Флортье стало не по себе; что-то в его голосе и глазах тронуло ее; но все же ей было неприятно, что Киан Джай на несколько мгновений показался ей таким доступным. Почти человечным.

– Какими делами ты занимаешься? – поэтому тут же спросила она. Он не только сидел за письменным столом или разговаривал с посетителями, но и уезжал куда-то в ландо. Это были тяжелые часы для Флортье; она не знала, чем заняться в доме, где все было написано и напечатано китайскими иероглифами. Но зато теперь сказывались результаты ее упорства, с которым она бегала за своими служанками, – они научили ее нескольким словам и выражениям на их языке, баба-малай. Учили неохотно, почти с боязнью, словно Киан Джай запретил им тесный контакт.

– Я продаю мечты, – заявил он с набитым ртом. Флортье непонимающе посмотрела на него, и он, чавкая, продолжил: – Соединяю между собой мечту, дух и тело и примиряю их с жизнью.
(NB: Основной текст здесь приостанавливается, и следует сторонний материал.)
/-! ### modWarp -/

@[simp] theorem State.modWarp_warps (s : State) (w : Nat) (f : Warp → Warp) : (s.modWarp w f).warps = upd s.warps w f := rfl
@[simp] theorem State.modWarp_mem (s : State) (w : Nat) (f : Warp → Warp) : (s.modWarp w f).mem = s.mem := rfl
@[simp] theorem State.modWarp_tags (s : State) (w : Nat) (f : Warp → Warp) : (s.modWarp w f).tags = s.tags := rfl
@[simp] theorem State.modWarp_lcUndef (s : State) (w : Nat) (f : Warp → Warp) : (s.modWarp w f).lcUndef = s.lcUndef := rfl
@[simp] theorem State.modWarp_poison (s : State) (w : Nat) (f : Warp → Warp) : (s.modWarp w f).poison = s.poison := rfl
@[simp] theorem State.modWarp_losses (s : State) (w : Nat) (f : Warp → Warp) : (s.modWarp w f).losses = s.losses := rfl
@[simp] theorem State.modWarp_sound (s : State) (w : Nat) (f : Warp → Warp) : (s.modWarp w f).sound = s.sound := rfl
@[simp] theorem State.modWarp_pinned (s : State) (w : Nat) (f : Warp → Warp) : (s.modWarp w f).pinned = s.pinned := rfl
@[simp] theorem State.modWarp_llc (s : State) (w : Nat) (f : Warp → Warp) : (s.modWarp w f).llc = s.llc := rfl
@[simp] theorem State.modWarp_clusters (s : State) (w : Nat) (f : Warp → Warp) : (s.modWarp w f).clusters = s.clusters := rfl
@[simp] theorem State.modWarp_cores (s : State) (w : Nat) (f : Warp → Warp) : (s.modWarp w f).cores = s.cores := rfl
@[simp] theorem State.modWarp_ctxs (s : State) (w : Nat) (f : Warp → Warp) : (s.modWarp w f).ctxs = s.ctxs := rfl
@[simp] theorem State.modWarp_launches (s : State) (w : Nat) (f : Warp → Warp) : (s.modWarp w f).launches = s.launches := rfl
@[simp] theorem State.modWarp_gangs (s : State) (w : Nat) (f : Warp → Warp) : (s.modWarp w f).gangs = s.gangs := rfl
@[simp] theorem State.modWarp_blocks (s : State) (w : Nat) (f : Warp → Warp) : (s.modWarp w f).blocks = s.blocks := rfl
@[simp] theorem State.modWarp_checkpoints (s : State) (w : Nat) (f : Warp → Warp) : (s.modWarp w f).checkpoints = s.checkpoints := rfl
@[simp] theorem State.modWarp_accs (s : State) (w : Nat) (f : Warp → Warp) : (s.modWarp w f).accs = s.accs := rfl
@[simp] theorem State.modWarp_copies (s : State) (w : Nat) (f : Warp → Warp) : (s.modWarp w f).copies = s.copies := rfl
@[simp] theorem State.modWarp_images (s : State) (w : Nat) (f : Warp → Warp) : (s.modWarp w f).images = s.images := rfl
@[simp] theorem State.modWarp_tlb (s : State) (w : Nat) (f : Warp → Warp) : (s.modWarp w f).tlb = s.tlb := rfl
@[simp] theorem State.modWarp_migrations (s : State) (w : Nat) (f : Warp → Warp) : (s.modWarp w f).migrations = s.migrations := rfl
@[simp] theorem State.modWarp_frames (s : State) (w : Nat) (f : Warp → Warp) : (s.modWarp w f).frames = s.frames := rfl
@[simp] theorem State.modWarp_recalls (s : State) (w : Nat) (f : Warp → Warp) : (s.modWarp w f).recalls = s.recalls := rfl
@[simp] theorem State.modWarp_inWatches (s : State) (w : Nat) (f : Warp → Warp) : (s.modWarp w f).inWatches = s.inWatches := rfl
@[simp] theorem State.modWarp_dueAdds (s : State) (w : Nat) (f : Warp → Warp) : (s.modWarp w f).dueAdds = s.dueAdds := rfl
@[simp] theorem State.modWarp_slew (s : State) (w : Nat) (f : Warp → Warp) : (s.modWarp w f).slew = s.slew := rfl
@[simp] theorem State.modWarp_justSet (s : State) (w : Nat) (f : Warp → Warp) : (s.modWarp w f).justSet = s.justSet := rfl
@[simp] theorem State.modWarp_drainAt (s : State) (w : Nat) (f : Warp → Warp) : (s.modWarp w f).drainAt = s.drainAt := rfl
@[simp] theorem State.modWarp_routesTo (s : State) (w : Nat) (f : Warp → Warp) : (s.modWarp w f).routesTo = s.routesTo := rfl
@[simp] theorem State.modWarp_resetAt (s : State) (w : Nat) (f : Warp → Warp) : (s.modWarp w f).resetAt = s.resetAt := rfl
@[simp] theorem State.modWarp_deadPorts (s : State) (w : Nat) (f : Warp → Warp) : (s.modWarp w f).deadPorts = s.deadPorts := rfl
@[simp] theorem State.modWarp_bar2 (s : State) (w : Nat) (f : Warp → Warp) : (s.modWarp w f).bar2 = s.bar2 := rfl
@[simp] theorem State.modWarp_ideKeys (s : State) (w : Nat) (f : Warp → Warp) : (s.modWarp w f).ideKeys = s.ideKeys := rfl
@[simp] theorem State.modWarp_powerAt (s : State) (w : Nat) (f : Warp → Warp) : (s.modWarp w f).powerAt = s.powerAt := rfl
@[simp] theorem State.modWarp_flows (s : State) (w : Nat) (f : Warp → Warp) : (s.modWarp w f).flows = s.flows := rfl
@[simp] theorem State.modWarp_inFlows (s : State) (w : Nat) (f : Warp → Warp) : (s.modWarp w f).inFlows = s.inFlows := rfl
@[simp] theorem State.modWarp_clk (s : State) (w : Nat) (f : Warp → Warp) : (s.modWarp w f).clk = s.clk := rfl
@[simp] theorem State.modWarp_time (s : State) (w : Nat) (f : Warp → Warp) : (s.modWarp w f).time = s.time := rfl
@[simp] theorem State.modWarp_locked (s : State) (w : Nat) (f : Warp → Warp) : (s.modWarp w f).locked = s.locked := rfl
@[simp] theorem State.modWarp_epoch (s : State) (w : Nat) (f : Warp → Warp) : (s.modWarp w f).epoch = s.epoch := rfl
@[simp] theorem State.modWarp_liveShelves (s : State) (w : Nat) (f : Warp → Warp) : (s.modWarp w f).liveShelves = s.liveShelves := rfl
@[simp] theorem State.modWarp_drainShelf (s : State) (w : Nat) (f : Warp → Warp) : (s.modWarp w f).drainShelf = s.drainShelf := rfl
@[simp] theorem State.modWarp_restackTo (s : State) (w : Nat) (f : Warp → Warp) : (s.modWarp w f).restackTo = s.restackTo := rfl
@[simp] theorem State.modWarp_restackAt (s : State) (w : Nat) (f : Warp → Warp) : (s.modWarp w f).restackAt = s.restackAt := rfl
@[simp] theorem State.modWarp_partition (s : State) (w : Nat) (f : Warp → Warp) : (s.modWarp w f).partition = s.partition := rfl
@[simp] theorem State.modWarp_routes (s : State) (w : Nat) (f : Warp → Warp) : (s.modWarp w f).routes = s.routes := rfl
@[simp] theorem State.modWarp_inWindows (s : State) (w : Nat) (f : Warp → Warp) : (s.modWarp w f).inWindows = s.inWindows := rfl
@[simp] theorem State.modWarp_bindings (s : State) (w : Nat) (f : Warp → Warp) : (s.modWarp w f).bindings = s.bindings := rfl
@[simp] theorem State.modWarp_replays (s : State) (w : Nat) (f : Warp → Warp) : (s.modWarp w f).replays = s.replays := rfl
@[simp] theorem State.modWarp_deadLinks (s : State) (w : Nat) (f : Warp → Warp) : (s.modWarp w f).deadLinks = s.deadLinks := rfl
@[simp] theorem State.modWarp_inLog (s : State) (w : Nat) (f : Warp → Warp) : (s.modWarp w f).inLog = s.inLog := rfl
@[simp] theorem State.modWarp_lastServed (s : State) (w : Nat) (f : Warp → Warp) : (s.modWarp w f).lastServed = s.lastServed := rfl
@[simp] theorem State.modWarp_node (s : State) (w : Nat) (f : Warp → Warp) : (s.modWarp w f).node = s.node := rfl
@[simp] theorem State.modWarp_throt (s : State) (w : Nat) (f : Warp → Warp) : (s.modWarp w f).throt = s.throt := rfl
@[simp] theorem State.modWarp_powerLimit (s : State) (w : Nat) (f : Warp → Warp) : (s.modWarp w f).powerLimit = s.powerLimit := rfl
@[simp] theorem State.modWarp_powerStep (s : State) (w : Nat) (f : Warp → Warp) : (s.modWarp w f).powerStep = s.powerStep := rfl
@[simp] theorem State.modWarp_powered (s : State) (w : Nat) (f : Warp → Warp) : (s.modWarp w f).powered = s.powered := rfl
@[simp] theorem State.modWarp_bootDone (s : State) (w : Nat) (f : Warp → Warp) : (s.modWarp w f).bootDone = s.bootDone := rfl
@[simp] theorem State.modWarp_fullService (s : State) (w : Nat) (f : Warp → Warp) : (s.modWarp w f).fullService = s.fullService := rfl
@[simp] theorem State.modWarp_banks (s : State) (w : Nat) (f : Warp → Warp) : (s.modWarp w f).banks = s.banks := rfl
@[simp] theorem State.modWarp_bootBank (s : State) (w : Nat) (f : Warp → Warp) : (s.modWarp w f).bootBank = s.bootBank := rfl
@[simp] theorem State.modWarp_nextBank (s : State) (w : Nat) (f : Warp → Warp) : (s.modWarp w f).nextBank = s.nextBank := rfl
@[simp] theorem State.modWarp_fuse (s : State) (w : Nat) (f : Warp → Warp) : (s.modWarp w f).fuse = s.fuse := rfl
@[simp] theorem State.modWarp_attestIx (s : State) (w : Nat) (f : Warp → Warp) : (s.modWarp w f).attestIx = s.attestIx := rfl
@[simp] theorem State.modWarp_measurements (s : State) (w : Nat) (f : Warp → Warp) : (s.modWarp w f).measurements = s.measurements := rfl
@[simp] theorem State.modWarp_heldCmds (s : State) (w : Nat) (f : Warp → Warp) : (s.modWarp w f).heldCmds = s.heldCmds := rfl
@[simp] theorem State.modWarp_reports (s : State) (w : Nat) (f : Warp → Warp) : (s.modWarp w f).reports = s.reports := rfl
@[simp] theorem State.modWarp_agenda (s : State) (w : Nat) (f : Warp → Warp) : (s.modWarp w f).agenda = s.agenda := rfl
@[simp] theorem State.modWarp_cur (s : State) (w : Nat) (f : Warp → Warp) : (s.modWarp w f).cur = s.cur := rfl
@[simp] theorem State.modWarp_freeCtr (s : State) (w : Nat) (f : Warp → Warp) : (s.modWarp w f).freeCtr = s.freeCtr := rfl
Чтобы люди чувствовали себя свободными, без забот, без боли. Чтобы на определенный момент они могли обо всем забыть. И исполняю мечту о хорошеньких девушках, которые читают по глазам любое желание. О девушках-цветах, которые раскрывают перед мужчиной небеса. – Он взял палочками еще один кусочек и, увидев недоумение на лице Флортье, нетерпеливо пояснил: – Я привожу из Китая опиум и проституток.
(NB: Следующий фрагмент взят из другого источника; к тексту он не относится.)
-- ==== Sys2Proof/Laws/Memory.lean ====
section
/-! SUPPORT. Laws of memory: what a byte reads as after a write, and that every memory operation keeps the canonical form. -/
namespace Sys2Proof.Machine

/-- Every address listed lies above a bound. -/
def Memory.above (x : Nat) : Memory → Prop
  | [] => True
  | (a, _) :: r => x < a ∧ Memory.above x r

theorem Memory.above_mono {x y : Nat} (h : y ≤ x) : {m : Memory} → m.above x → m.above y
  | [], _ => trivial
  | (_, _) :: _, ⟨h1, h2⟩ => ⟨by omega, Memory.above_mono h h2⟩

theorem Memory.wf_cons {a : Nat} {b : Byte} {r : Memory} :
    Memory.wf ((a, b) :: r) = true ↔ b ≠ 0 ∧ Memory.above a r ∧ Memory.wf r = true := by
  induction r generalizing a b with
  | nil => simp [Memory.wf, Memory.above]
  | cons c r ih =>
    obtain ⟨c, d⟩ := c
    simp only [Memory.wf, Bool.and_eq_true, decide_eq_true_eq, bne_iff_ne, Memory.above]
    rw [ih]
    constructor
    · rintro ⟨⟨h1, h2⟩, h3, h4, h5⟩
      exact ⟨h2, ⟨h1, Memory.above_mono (by omega) h4⟩, h3, h4, h5⟩
    · rintro ⟨h1, ⟨h2, -⟩, h3, h4, h5⟩
      exact ⟨⟨h2, h1⟩, h3, h4, h5⟩

theorem Memory.write_above {x a : Nat} {v : Byte} (hx : x < a) : {m : Memory} → m.above x → (m.write a v).above x
  | [], _ => by unfold Memory.write; split <;> simp [Memory.above, hx]
  | (c, d) :: r, ⟨h1, h2⟩ => by
    unfold Memory.write
    split
    · split
      · exact h2
      · exact ⟨by omega, h2⟩
    · split
      · split
        · exact ⟨h1, h2⟩
        · exact ⟨hx, h1, h2⟩
      · exact ⟨h1, Memory.write_above hx h2⟩

/-- A write keeps the canonical form. -/
theorem Memory.wf_write (a : Nat) (v : Byte) : {m : Memory} → m.wf = true → (m.write a v).wf = true
  | [], _ => by unfold Memory.write; split <;> simp_all [Memory.wf]
  | (c, d) :: r, h => by
    obtain ⟨h1, h2, h3⟩ := Memory.wf_cons.mp h
    unfold Memory.write
    split
    · subst_vars
      split
      · exact h3
      · exact Memory.wf_cons.mpr ⟨‹_›, h2, h3⟩
    · split
      · split
        · exact h
        · exact Memory.wf_cons.mpr ⟨‹_›, ⟨‹_›, Memory.above_mono (by omega) h2⟩, h⟩
      · exact Memory.wf_cons.mpr ⟨h1, Memory.write_above (by omega) h2, Memory.wf_write a v h3⟩

/-- Writes of several bytes keep the canonical form. -/
theorem Memory.wf_writeN (bs : List Byte) : (a : Nat) → {m : Memory} → m.wf = true → (m.writeN a bs).wf = true := by
  induction bs with
  | nil => exact fun _ _ h => h
  | cons b r ih => exact fun a _ h => ih (a + 1) (Memory.wf_write a b h)

theorem Memory.read_above {x y : Nat} (h : y ≤ x) : {m : Memory} → m.above x → m.read y = 0
  | [], _ => rfl
  | (_, _) :: _, ⟨h1, _⟩ => by unfold Memory.read; rw [if_neg (by omega), if_pos (by omega)]

/-- A byte reads as the last write left it. -/
theorem Memory.read_write (a x : Nat) (v : Byte) : {m : Memory} → m.wf = true → (m.write a v).read x = if x = a then v else m.read x
  | [], _ => by
    unfold Memory.write
    split
    · subst_vars; simp [Memory.read]
    · simp only [Memory.read]; split <;> simp
  | (c, d) :: r, h => by
    obtain ⟨h1, h2, h3⟩ := Memory.wf_cons.mp h
    unfold Memory.write
    by_cases ha : a = c
    · subst ha
      by_cases hv : v = 0
      · subst hv
        simp only [Memory.read]
        by_cases hx : x = a
        · subst hx; simp [Memory.read_above (Nat.le_refl x) h2]
        · by_cases hl : x < a
          · simp [hx, hl, Memory.read_above (Nat.le_of_lt hl) h2]
          · simp [hx, hl]
      · simp only [if_neg hv]
        by_cases hx : x = a <;> simp [Memory.read, hx]
    · by_cases hl : a < c
      · by_cases hv : v = 0
        · subst hv
          simp only [if_neg ha, if_pos hl]
          by_cases hx : x = a
          · subst hx; simp [Memory.read, ha, hl]
          · simp [hx]
        · simp only [if_neg ha, if_pos hl, if_neg hv, Memory.read]
          by_cases hx : x = a
          · simp [hx]
          · by_cases hxa : x < a
            · simp [hx, hxa, show x ≠ c by omega, show x < c by omega]
            · simp [hx, hxa]
      · simp only [if_neg ha, if_neg hl, Memory.read]
        rw [Memory.read_write a x v h3]
        by_cases hx : x = a
        · subst hx; simp [ha, hl]
        · simp [hx]

/-- Memory right after reset has the canonical form. -/
theorem Memory.wf_reset : State.reset.mem.wf = true := rfl

end Sys2Proof.Machine
end

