-- ==== Sys2Proof/Laws/PerInstr.lean ====
section
/-! SUPPORT. What holds of every row's word as syntax: its fields fill 64 bits, and the value of each fits its field (R66 to R102), so that laying the
fields out loses nothing. -/
namespace Sys2Proof.Laws

/-- Every value fits its field. -/
def fits : List (Nat × Nat) → Bool
  | [] => true
  | (n, v) :: r => decide (v < 2 ^ n) && fits r

/-- An instruction's fields fill a word, an event has none, and every value fits its field. -/
def Encoding.Statement (i : Instr) : Prop :=
  (i.fields.map Prod.fst).sum = (if i.isWord then 64 else 0) ∧ fits i.fields = true

theorem fits_append (a b : List (Nat × Nat)) : fits (a ++ b) = (fits a && fits b) := by
  induction a with
  | nil => rfl
  | cons x r ih => simp [fits, ih, Bool.and_assoc]

theorem ty_code_lt (t : Ty) : t.code < 16 := by cases t <;> decide
theorem rm_code_lt (t : Rm) : t.code < 8 := by cases t <;> decide
theorem icond_code_lt (t : ICond) : t.code < 16 := by cases t <;> decide
theorem fcond_code_lt (t : FCond) : t.code < 16 := by cases t <;> decide
theorem redop_code_lt (t : RedOp) : t.code < 16 := by cases t <;> decide
theorem scope_code_lt (t : Scope) : t.code < 8 := by cases t <;> decide
theorem hint_code_lt (t : Hint) : t.code < 4 := by cases t <;> decide
theorem sem_code_lt (t : Sem) : t.code < 4 := by cases t <;> decide
theorem fenceMode_code_lt (t : FenceMode) : t.code < 4 := by cases t <;> decide
theorem bfmt_code_lt (t : Bfmt) : t.code < 4 := by cases t <;> decide
theorem idxTy_code_lt (t : IdxTy) : t.code < 4 := by cases t <;> decide
theorem drainMem_code_lt (t : DrainMem) : t.code < 8 := by cases t <;> decide
theorem brKind_code_lt (t : BrKind) : t.code < 4 := by cases t <;> decide

theorem opnd_code_lt (x : Opnd) : x.code < 512 := by cases x <;> simp only [Opnd.code] <;> omega
theorem predSpec_code_lt (p : PredSpec) : p.code < 512 := by
  obtain ⟨p, n⟩ := p
  cases n <;> simp [PredSpec.code] <;> omega
theorem optS_lt (s : Option (Fin 64)) : optS s < 512 := by cases s <;> simp only [optS] <;> omega
theorem optV_lt (s : Option (Fin 320)) : optV s < 512 := by cases s <;> simp only [optV] <;> omega
theorem optO_lt (s : Option Opnd) : optO s < 512 := by
  cases s with
  | none => simp [optO]
  | some x => exact opnd_code_lt x
theorem bool_lt (b : Bool) : b.toNat < 2 := by cases b <;> decide

/-- The head takes 19 bits (R66). -/
theorem head_sum (h : Head) (op : Nat) : ((headFields h op).map Prod.fst).sum = 19 := rfl

/-- The head's values fit (R66). -/
theorem head_fits (h : Head) (op : Nat) (ho : op < 256) : fits (headFields h op) = true := by
  have := bool_lt h.pneg
  simp only [headFields, fits, Bool.and_true, Bool.and_eq_true, decide_eq_true_eq]
  omega

theorem fa_sum (h : Head) (op d a b c : Nat) (m : List (Nat × Nat)) (hm : (m.map Prod.fst).sum = 9) :
    ((fa h op d a b c m).map Prod.fst).sum = 64 := by simp [fa, head_sum, hm]
theorem fb_sum (h : Head) (op d a i : Nat) (m : List (Nat × Nat)) (hm : (m.map Prod.fst).sum = 9) :
    ((fb h op d a i m).map Prod.fst).sum = 64 := by simp [fb, head_sum, hm]
theorem fmx_sum (h : Head) (op d a i s p : Nat) (m : List (Nat × Nat)) (hm : (m.map Prod.fst).sum = 9) :
    ((fmx h op d a i s p m).map Prod.fst).sum = 64 := by simp [fmx, head_sum, hm]
theorem fx_sum (h : Head) (op d a : Nat) (m : List (Nat × Nat)) (hm : (m.map Prod.fst).sum = 27) :
    ((fx h op d a m).map Prod.fst).sum = 64 := by simp [fx, head_sum, hm]

theorem fa_fits (h : Head) (op d a b c : Nat) (m : List (Nat × Nat)) (ho : op < 256) (hd : d < 512) (ha : a < 512) (hb : b < 512)
    (hc : c < 512) (hm : fits m = true) : fits (fa h op d a b c m) = true := by
  simp [fa, fits_append, fits, head_fits, *]
theorem fb_fits (h : Head) (op d a i : Nat) (m : List (Nat × Nat)) (ho : op < 256) (hd : d < 512) (ha : a < 512) (hi : i < 2 ^ 18)
    (hm : fits m = true) : fits (fb h op d a i m) = true := by
  simp_all [fb, fits_append, fits, head_fits]
theorem fmx_fits (h : Head) (op d a i s p : Nat) (m : List (Nat × Nat)) (ho : op < 256) (hd : d < 512) (ha : a < 512) (hi : i < 512)
    (hs : s < 4) (hp : p < 128) (hm : fits m = true) : fits (fmx h op d a i s p m) = true := by
  simp [fmx, fits_append, fits, head_fits, *]
theorem fx_fits (h : Head) (op d a : Nat) (m : List (Nat × Nat)) (ho : op < 256) (hd : d < 512) (ha : a < 512)
    (hm : fits m = true) : fits (fx h op d a m) = true := by
  simp [fx, fits_append, fits, head_fits, *]
theorem fc_fits (h : Head) (op d i m : Nat) (ho : op < 256) (hd : d < 512) (hi : i < 2 ^ 32) (hm : m < 16) : fits (fc h op d i m) = true := by
  simp_all [fc, fits, head_fits]
theorem fj_fits (h : Head) (op u k : Nat) (c : PredSpec) (off : Nat) (ho : op < 256) (hu : u < 2) (hk : k < 4) (hf : off < 2 ^ 32) :
    fits (fj h op u k c off) = true := by
  have := bool_lt c.neg
  have := c.p.isLt
  simp_all [fj, fits, head_fits]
Флортье бросило в жар, потом в холод. Она подтянула другое колено и обхватила их руками.

– А разве это не противозаконно?

Киан Джай насмешливо хмыкнул.

– В Батавии можно все. – Он вычистил из мисочки остатки овощей. – Я веду свои дела аккуратно. С бухгалтерией у меня все чисто. – Он посмотрел на нее. – Так что блюстители порядка не скоро постучатся в мои ворота и не спасут тебя.

Флортье закусила губу и опустила голову; он снова угадал направление ее мыслей. Она думала о том, как он описал действие опиума. Чувствовать себя свободной, забыть о боли – это звучало соблазнительно. Очень соблазнительно.

– Можно мне попробовать? Опиум, я имею в виду.

Он скривил губы.

– Ты уже пробовала. Всегда, когда ты слишком скулила после наших занятий.

Флортье сглотнула, сначала испуганно, потом с интересом, когда вспомнила о чае, который ей принесли служанки в первый вечер после ванны. Тогда она погрузилась в блаженный, глубокий сон, как и в другие ночи, когда Киан Джай был с ней грубым.

Чувствовать себя свободной. Без боли. Забыть обо всем…

– Тогда давай мне чаще, – хрипло прошептала она.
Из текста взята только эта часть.